Can Cancer Change a Personality?
Malignant Melanoma, Stage II in 1997 -16 Years Cured!
If you introduced people I knew before 1997, my year of the cancer, to those who know me now and asked them to discuss my personality, many would think they were actually discussing two different people. Sure, there would be several consistencies across the two groups, but current acquaintances would be tossing out words like aggressive, frank, and no-nonsense, while the other group, now scandalized, is using words like quiet, unassuming, non-confrontational. Knowing this, would it be a fair observation that I now exhibit a different personality than I did before having cancer? Or is it more accurate to say, that having cancer, changed my priorities, my behaviors and my outlook- thus affecting the perception of my personality?

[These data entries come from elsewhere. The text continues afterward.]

/-! Boom, power, resets and observation. -/

/-- Boom ports (R408, R422): a trained port keys; a neighbour whose fingerprint, node and signature are as declared brings it UP under a new link key, any
other fences it with cause 4; 1,250 ticks without training or keying, or 4 ticks without an acknowledgement, put it DOWN; 12,500 ticks later it trains
again. Firmware fences it with cause 1, and the end of a fence starts it again. The other ports are as they were.
Boom frames (R403-R407, R411, R413, R417, R422): a new frame takes the next counter and stays in the window until it is acknowledged; one that 138 slots
have not acknowledged starts a retransmission from the oldest. A frame whose CRC or tag fails, or that is out of order, changes no service or tree; an
accepted ROOT, TSYNC or SVC frame is kept, and each accepted frame advances the counter by one. -/
def Obligations.BoomPortsAndFrames : Prop :=
  (∀ (s : State) (n node serial : Nat) (fp : List Byte) (sig : Bool),
    let c := s.chip
    let p := c.port n
    let gives := fun (i : Instr) (d : Chip) => exec i s = .next { s with chip := d }
    let same := fp = s.env.boom.fp.getD n [] ∧ node = s.env.boom.nb.getD n 0xFFFF ∧ sig = true
    (p.phase = .train → gives (.boomPortTrained n) (c.enterKeying s.env n)) ∧
    (p.phase ≠ .train → gives (.boomPortTrained n) c) ∧
    (p.phase = .keying →
      (same → gives (.boomKeyingDone n node serial fp sig) (c.portUp n serial)) ∧
      (¬ same → gives (.boomKeyingDone n node serial fp sig) (c.boomFence n 4)) ∧
      (p.since + 1250 ≤ c.tick → gives (.boomKeyingTimeout n) (c.boomDown n)) ∧
      (c.tick < p.since + 1250 → gives (.boomKeyingTimeout n) c)) ∧
    (p.phase = .train →
      (p.since + 1250 ≤ c.tick → gives (.boomTrainingTimeout n) (c.boomDown n)) ∧
      (c.tick < p.since + 1250 → gives (.boomTrainingTimeout n) c)) ∧
    (p.phase = .down → c.bit Reg.boomCtrl 0 = true →
      (p.since + 12500 ≤ c.tick → gives (.boomPortRetry n) (c.setPort n (p.drop .train c.tick))) ∧
      (c.tick < p.since + 12500 → gives (.boomPortRetry n) c)) ∧
    (p.phase = .up → p.unacked ≠ [] →
      (p.ackTick + 4 ≤ c.tick → gives (.boomPeerSlow n) (c.boomDown n)) ∧
      (c.tick < p.ackTick + 4 → gives (.boomPeerSlow n) c)) ∧
    (s.env.part.full = true → n < 4 → p.phase ≠ .fenced → gives (.boomPortFence n) (c.boomFence n 1)) ∧
    (p.phase = .fenced → s.env.declaresPort n = true → c.bit Reg.boomCtrl 0 = true →
      gives (.boomPortUnfence n) (c.setPort n (p.drop .train c.tick))) ∧
    (let up := c.portUp n serial
     (up.port n).phase = .up ∧ (up.port n).tx = 0 ∧ (up.port n).rx = 0 ∧ (up.port n).unacked = [] ∧ (up.port n).peer = serial ∧
     (up.slot (16 + n)).state = .valid ∧ (up.slot (16 + n)).type = 2 ∧
     (∀ m, m ≠ n → up.port m = c.port m) ∧ (∀ k, k ≠ 16 + n → up.slot k = c.slot k)) ∧
    (∀ cause, ((c.boomFence n cause).port n).phase = .fenced ∧ ((c.boomFence n cause).port n).cause = cause ∧
      (∀ m, m ≠ n → (c.boomFence n cause).port m = c.port m)) ∧
    ((c.boomDown n).port n).phase = .down ∧ (∀ m, m ≠ n → (c.boomDown n).port m = c.port m)) ∧
  (∀ (s : State) (h : FrameHdr) (root : RootMsg) (sync : TsyncMsg) (svc : SvcMsg) (msg frag : Nat) (bytes : List Byte) (f : SentFrame) (rest : List SentFrame),
    let c := s.chip
    let n := h.port
    let p := c.port n
    let gives := fun (i : Instr) (d : Chip) => exec i s = .next { s with chip := d }
    let taken := c.setPort n { p.acked h.ack c.tick with rx := p.rx + 1 }
    let good := p.phase = .up ∧ h.crcOk = true ∧ h.tagOk = true ∧ p.rx % 2 ^ 32 = h.seq
    (p.phase = .keying → gives (.frameSlotSend n) (c.setPort n { p with
      slot := p.slot + 1
      queue := p.queue.drop 1 })) ∧
    (p.phase ≠ .keying → p.phase ≠ .up → gives (.frameSlotSend n) c ∧ gives (.frameRxIdle h) c ∧ gives (.frameRxRoot h root) c ∧
      gives (.frameRxTsync h sync) c ∧ gives (.frameRxSvc h svc) c) ∧
    (p.phase = .up → p.resend = none → p.unacked.length < 276 → p.queue = [] → p.tx < 2 ^ 64 - 1 → gives (.frameSlotSend n) (c.pass.setPort n { p with
      slot := p.slot + 1
      tx := p.tx + 1
      resend := none
      queue := []
      ackTick := if p.unacked = [] then c.tick else p.ackTick
      unacked := p.unacked ++ [⟨p.tx, p.slot, .idle⟩] })) ∧
    (p.phase = .up → p.unacked = f :: rest →
      ((∃ g ∈ p.unacked, g.slot + 138 ≤ p.slot) → gives (.frameRetransmit n) (c.setPort n { p with resend := some f.ctr })) ∧
      ((∀ g ∈ p.unacked, p.slot < g.slot + 138) → gives (.frameRetransmit n) c)) ∧
    (p.phase = .up → h.crcOk = false → gives (.frameRxIdle h) (c.boomCrc n) ∧ gives (.frameRxSvc h svc) (c.boomCrc n)) ∧
    (p.phase = .up → h.crcOk = true → h.tagOk = false → gives (.frameRxIdle h) (c.boomAuth n) ∧ gives (.frameRxSvc h svc) (c.boomAuth n)) ∧
    (p.phase = .up → h.crcOk = true → gives (.frameRxKx h msg frag bytes) (c.boomAuth n)) ∧
    (p.phase = .up → h.crcOk = true → h.tagOk = true → p.rx % 2 ^ 32 ≠ h.seq → gives (.frameRxIdle h) c ∧ gives (.frameRxSvc h svc) c) ∧
    (p.phase = .keying → h.crcOk = true → msg ≠ 0 → msg ≠ 1 → (∀ x ∈ p.kx, ¬ (x.1 = msg ∧ x.2.1 = frag)) →
      gives (.frameRxKx h msg frag bytes) (c.setPort n { p with kx := p.kx ++ [(msg, frag, bytes)] })) ∧
    (good →
      gives (.frameRxIdle h) taken ∧
      ((root.root = h.node ∧ root.level ≠ 0) ∨ (root.level = 0 ∧ root.root ≠ h.node) → gives (.frameRxRoot h root) (c.boomAuth n)) ∧
      (¬ (root.root = h.node ∧ root.level ≠ 0) → ¬ (root.level = 0 ∧ root.root ≠ h.node) →
        gives (.frameRxRoot h root) (c.setPort n { p.acked h.ack c.tick with
          rx := p.rx + 1
          root := some (root, c.tick) })) ∧
      (c.boom.parent ≠ some n → gives (.frameRxTsync h sync) (c.setPort n { p.acked h.ack c.tick with
        rx := p.rx + 1
        tRxe := sync.rxTime
        tTxe := sync.tTx
        lastSync := c.tick })) ∧
      (p.child = false → svc.dir ≠ 1 → ∃ t, exec (.frameRxSvc h svc) s = .next t ∧ t.chip.boom.inbox = c.boom.inbox ++ [(some n, svc)] ∧
        (t.chip.port n).rx = p.rx + 1 ∧ (t.chip.port n).svcTick = p.svcTick + 1 ∧ (∀ m, m ≠ n → t.chip.port m = c.port m))))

Those who have, are fighting or have fought and beat cancer will tell you that the experience will certainly change a person. One of the first noticeable changes is usually seen in how they prioritize their life. As a cancer patient, regardless of the severity, you are instantly assaulted with the reality of your own mortality. What may seem to others to be an unhealthy obsession with death, is actually the first step in the fight for survival. Confronting death is the catalyst to the realization that trivial things aren't as important as family, faith, security or health. Prestigious jobs, lots of money and winning a popularity contest aren't what life is now comprised of for the cancer patient. This epiphany can cause the patient to become less tolerant to facades and more interested in choices and decisions that directly affect their life, their loved ones and their reality. Suddenly, it seems, they don't really care what the Jones' bought, where the Jones' went or what the Jones' think of them. Did their personality change? Or did the re-prioritization of their life simply allow them to circumvent the clutter of social niceties and expectations evolving them into a sanitized yet seemingly harsher version of who they always were?

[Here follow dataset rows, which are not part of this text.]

/-! `Chip.updDlog`. -/

@[simp] theorem Chip.updDlog_regs (c : Chip) (s : Nat) (g : DlogSlot → DlogSlot) : (c.updDlog s g).regs = c.regs := rfl
@[simp] theorem Chip.updDlog_time (c : Chip) (s : Nat) (g : DlogSlot → DlogSlot) : (c.updDlog s g).time = c.time := rfl
@[simp] theorem Chip.updDlog_obs (c : Chip) (s : Nat) (g : DlogSlot → DlogSlot) : (c.updDlog s g).obs = c.obs := rfl
@[simp] theorem Chip.updDlog_resp (c : Chip) (s : Nat) (g : DlogSlot → DlogSlot) : (c.updDlog s g).resp = c.resp := rfl
@[simp] theorem Chip.updDlog_buf (c : Chip) (s : Nat) (g : DlogSlot → DlogSlot) : (c.updDlog s g).buf = c.buf := rfl
@[simp] theorem Chip.updDlog_dram (c : Chip) (s : Nat) (g : DlogSlot → DlogSlot) : (c.updDlog s g).dram = c.dram := rfl
@[simp] theorem Chip.updDlog_host (c : Chip) (s : Nat) (g : DlogSlot → DlogSlot) : (c.updDlog s g).host = c.host := rfl
@[simp] theorem Chip.updDlog_kerf (c : Chip) (s : Nat) (g : DlogSlot → DlogSlot) : (c.updDlog s g).kerf = c.kerf := rfl
@[simp] theorem Chip.updDlog_cal (c : Chip) (s : Nat) (g : DlogSlot → DlogSlot) : (c.updDlog s g).cal = c.cal := rfl
@[simp] theorem Chip.updDlog_map (c : Chip) (s : Nat) (g : DlogSlot → DlogSlot) : (c.updDlog s g).map = c.map := rfl
@[simp] theorem Chip.updDlog_flash (c : Chip) (s : Nat) (g : DlogSlot → DlogSlot) : (c.updDlog s g).flash = c.flash := rfl
@[simp] theorem Chip.updDlog_tf (c : Chip) (s : Nat) (g : DlogSlot → DlogSlot) : (c.updDlog s g).tf = c.tf := rfl
@[simp] theorem Chip.updDlog_key (c : Chip) (s : Nat) (g : DlogSlot → DlogSlot) : (c.updDlog s g).key = c.key := rfl
@[simp] theorem Chip.updDlog_sealer (c : Chip) (s : Nat) (g : DlogSlot → DlogSlot) : (c.updDlog s g).sealer = c.sealer := rfl
@[simp] theorem Chip.updDlog_boom (c : Chip) (s : Nat) (g : DlogSlot → DlogSlot) : (c.updDlog s g).boom = c.boom := rfl
@[simp] theorem Chip.updDlog_pmu (c : Chip) (s : Nat) (g : DlogSlot → DlogSlot) : (c.updDlog s g).pmu = c.pmu := rfl
@[simp] theorem Chip.updDlog_thm (c : Chip) (s : Nat) (g : DlogSlot → DlogSlot) : (c.updDlog s g).thm = c.thm := rfl
@[simp] theorem Chip.updDlog_rcu (c : Chip) (s : Nat) (g : DlogSlot → DlogSlot) : (c.updDlog s g).rcu = c.rcu := rfl
@[simp] theorem Chip.updDlog_free (c : Chip) (s : Nat) (g : DlogSlot → DlogSlot) : (c.updDlog s g).free = c.free := rfl

/-! `Chip.setSubCh`. -/

@[simp] theorem Chip.setSubCh_regs (c : Chip) (i : Nat) (x : SubCh) : (c.setSubCh i x).regs = c.regs := rfl
@[simp] theorem Chip.setSubCh_time (c : Chip) (i : Nat) (x : SubCh) : (c.setSubCh i x).time = c.time := rfl
@[simp] theorem Chip.setSubCh_obs (c : Chip) (i : Nat) (x : SubCh) : (c.setSubCh i x).obs = c.obs := rfl
@[simp] theorem Chip.setSubCh_resp (c : Chip) (i : Nat) (x : SubCh) : (c.setSubCh i x).resp = c.resp := rfl
@[simp] theorem Chip.setSubCh_buf (c : Chip) (i : Nat) (x : SubCh) : (c.setSubCh i x).buf = c.buf := rfl
@[simp] theorem Chip.setSubCh_fn (c : Chip) (i : Nat) (x : SubCh) : (c.setSubCh i x).fn = c.fn := rfl
@[simp] theorem Chip.setSubCh_host (c : Chip) (i : Nat) (x : SubCh) : (c.setSubCh i x).host = c.host := rfl
@[simp] theorem Chip.setSubCh_kerf (c : Chip) (i : Nat) (x : SubCh) : (c.setSubCh i x).kerf = c.kerf := rfl
@[simp] theorem Chip.setSubCh_cal (c : Chip) (i : Nat) (x : SubCh) : (c.setSubCh i x).cal = c.cal := rfl
@[simp] theorem Chip.setSubCh_map (c : Chip) (i : Nat) (x : SubCh) : (c.setSubCh i x).map = c.map := rfl
@[simp] theorem Chip.setSubCh_flash (c : Chip) (i : Nat) (x : SubCh) : (c.setSubCh i x).flash = c.flash := rfl
@[simp] theorem Chip.setSubCh_tf (c : Chip) (i : Nat) (x : SubCh) : (c.setSubCh i x).tf = c.tf := rfl
@[simp] theorem Chip.setSubCh_key (c : Chip) (i : Nat) (x : SubCh) : (c.setSubCh i x).key = c.key := rfl
@[simp] theorem Chip.setSubCh_sealer (c : Chip) (i : Nat) (x : SubCh) : (c.setSubCh i x).sealer = c.sealer := rfl
@[simp] theorem Chip.setSubCh_boom (c : Chip) (i : Nat) (x : SubCh) : (c.setSubCh i x).boom = c.boom := rfl
@[simp] theorem Chip.setSubCh_pmu (c : Chip) (i : Nat) (x : SubCh) : (c.setSubCh i x).pmu = c.pmu := rfl
@[simp] theorem Chip.setSubCh_thm (c : Chip) (i : Nat) (x : SubCh) : (c.setSubCh i x).thm = c.thm := rfl
@[simp] theorem Chip.setSubCh_rcu (c : Chip) (i : Nat) (x : SubCh) : (c.setSubCh i x).rcu = c.rcu := rfl
@[simp] theorem Chip.setSubCh_free (c : Chip) (i : Nat) (x : SubCh) : (c.setSubCh i x).free = c.free := rfl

This new and improved person, the cancer patient, now moves on to a new stage in their recovery from the frightening cancer conflict- behavior modification. The realization of what things are truly important in life, now becomes a motto to live by-a mantra, a purpose, a need or a want to wake up those around them so that they too, may become enlightened with this life-altering knowledge. They wax on prosaically about the virtues of this knowledge and become some of the bluntest people you have ever had the privilege of being near!

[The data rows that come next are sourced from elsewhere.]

/-- A flush has started: what it runs on, and what it leaves. -/
structure FlushStarts (c d : Chip) (cause : Nat) : Prop where
  runs : ∃ n, d.pmu.flush = some ⟨cause, c.tick, n⟩
  ps : d.pmu.ps = c.pmu.ps
  dram : d.dram.flush = true
  rcu : d.rcu = c.rcu
  thm : d.thm = c.thm
  key : d.key = c.key
  held : d.map.refugeHeld = c.map.refugeHeld

theorem FlushStarts.of_withFlush (v n : Nat) (pages : List RefugePage) (time : Nat) :
    FlushStarts c ((c.dropped v).withFlush ⟨cause, c.tick, n⟩ pages time) cause where
  runs := ⟨n, rfl⟩
  ps := (congrArg PmuState.ps (c.dropped_pmu v) :)
  dram := rfl
  rcu := c.dropped_rcu v
  thm := c.dropped_thm v
  key := c.dropped_key v
  held := c.dropped_refugeHeld v

theorem Chip.flushStart_starts (hflush : c.pmu.flush = none) (cause : Nat) : FlushStarts c (c.flushStart cause) cause := by
  obtain ⟨v, n, pages, time, h⟩ := Chip.flushStart_eq hflush cause
  rw [h]
  exact .of_withFlush v n pages time

theorem Chip.flushStart_again (hflush : c.pmu.flush.isSome = true) (hcause : 0 < cause) : c.flushStart cause = c.pmuFault (5 + cause) := by
  obtain ⟨f, hf⟩ := Option.isSome_iff_exists.mp hflush
  have hbit : 6 + cause - 1 = 5 + cause := by omega
  rw [Chip.flushStart, hf, hbit, Chip.pmuFault]

/-- With pages to write the flush goes on. -/
theorem flushAtOnce_waits (hps : s.chip.pmu.ps < 3) (hheld : s.chip.map.refugeHeld = false) : flushAtOnce s = s :=
  if_neg (by simp [Chip.nothingToFlush, hps, hheld])

/-! Losses of input power (R439, R445). -/

theorem exec_powerTrigger (h : (cause, i) ∈ [(1, Instr.plnNLow), (2, .vinTrip)]) (s : State) :
    0 < cause ∧ exec i s = .next (powerTrigger cause s) := by
  simp only [List.mem_cons, Prod.mk.injEq, List.not_mem_nil, or_false] at h
  rcases h with ⟨rfl, rfl⟩ | ⟨rfl, rfl⟩ <;> exact ⟨by decide, rfl⟩

/-- The chip that has seen its input power fall. -/
def Chip.powerLow (c : Chip) : Chip := { c with pmu := { c.pmu with pwrLow := true } }

theorem powerTrigger_inReset (hphase : s.chip.rcu.phase = .inReset) (cause : Nat) : powerTrigger cause s = { s with
    chip := (if s.chip.pmu.flush.isSome then s.chip.flushStart cause else s.chip).powerLow } := by
  rw [powerTrigger, if_pos hphase, Chip.powerLow]

theorem Chip.enterReset_frame (c : Chip) : c.enterReset.pmu = c.pmu ∧ c.enterReset.key = c.key ∧ c.enterReset.map = c.map ∧ c.enterReset.thm = c.thm ∧
    c.enterReset.tick = c.tick ∧ c.enterReset.rcu.phase = .inReset := ⟨rfl, rfl, rfl, rfl, rfl, rfl⟩

theorem powerTrigger_starts (hphase : s.chip.rcu.phase ≠ .inReset) (hflush : s.chip.pmu.flush = none) (hps : s.chip.pmu.ps < 3)
    (hheld : s.chip.map.refugeHeld = false) (cause : Nat) :
    powerTrigger cause s = { s with chip := (s.chip.enterReset.flushStart cause).powerLow } := by
  obtain ⟨hpmu, -, hmap, -⟩ := s.chip.enterReset_frame
  have hstart := Chip.flushStart_starts (c := s.chip.enterReset) (by rwa [hpmu]) cause
  have hlow : (s.chip.enterReset.flushStart cause).pmu.ps < 3 := by rwa [hstart.ps, hpmu]
  have hfree : (s.chip.enterReset.flushStart cause).map.refugeHeld = false := by rwa [hstart.held, hmap]
  rw [powerTrigger, if_neg hphase, flushAtOnce_waits hlow hfree, Chip.powerLow]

Do these jeans make my butt look big? - Yes, yes they do. So? Don't you like you the way you are? Is your butt size really the most important thing we need to consider today?
It seems that the revelation of what's important perverts itself into a state irritation with society and people in general who are not buying what the cancer patient is selling. They don't get it, so eventually the patient moves on, believing that while they know what it is that is most important, it is not worth non-reciprocated attempts to convert the heathens. They now, just say what they want, when they want, point out what they see, and basically, just don't take any crap from anyone anymore! Why? Well, possibly two reasons. One, life is suddenly too short to bother with sugar-coating things, and two, the patient now has something to focus on besides dying! Did their personality change? Or did their behavior simply become modified in an effort to cope with the changing world around them? Did they simply just start saying what they really thought instead of just thinking what they really thought?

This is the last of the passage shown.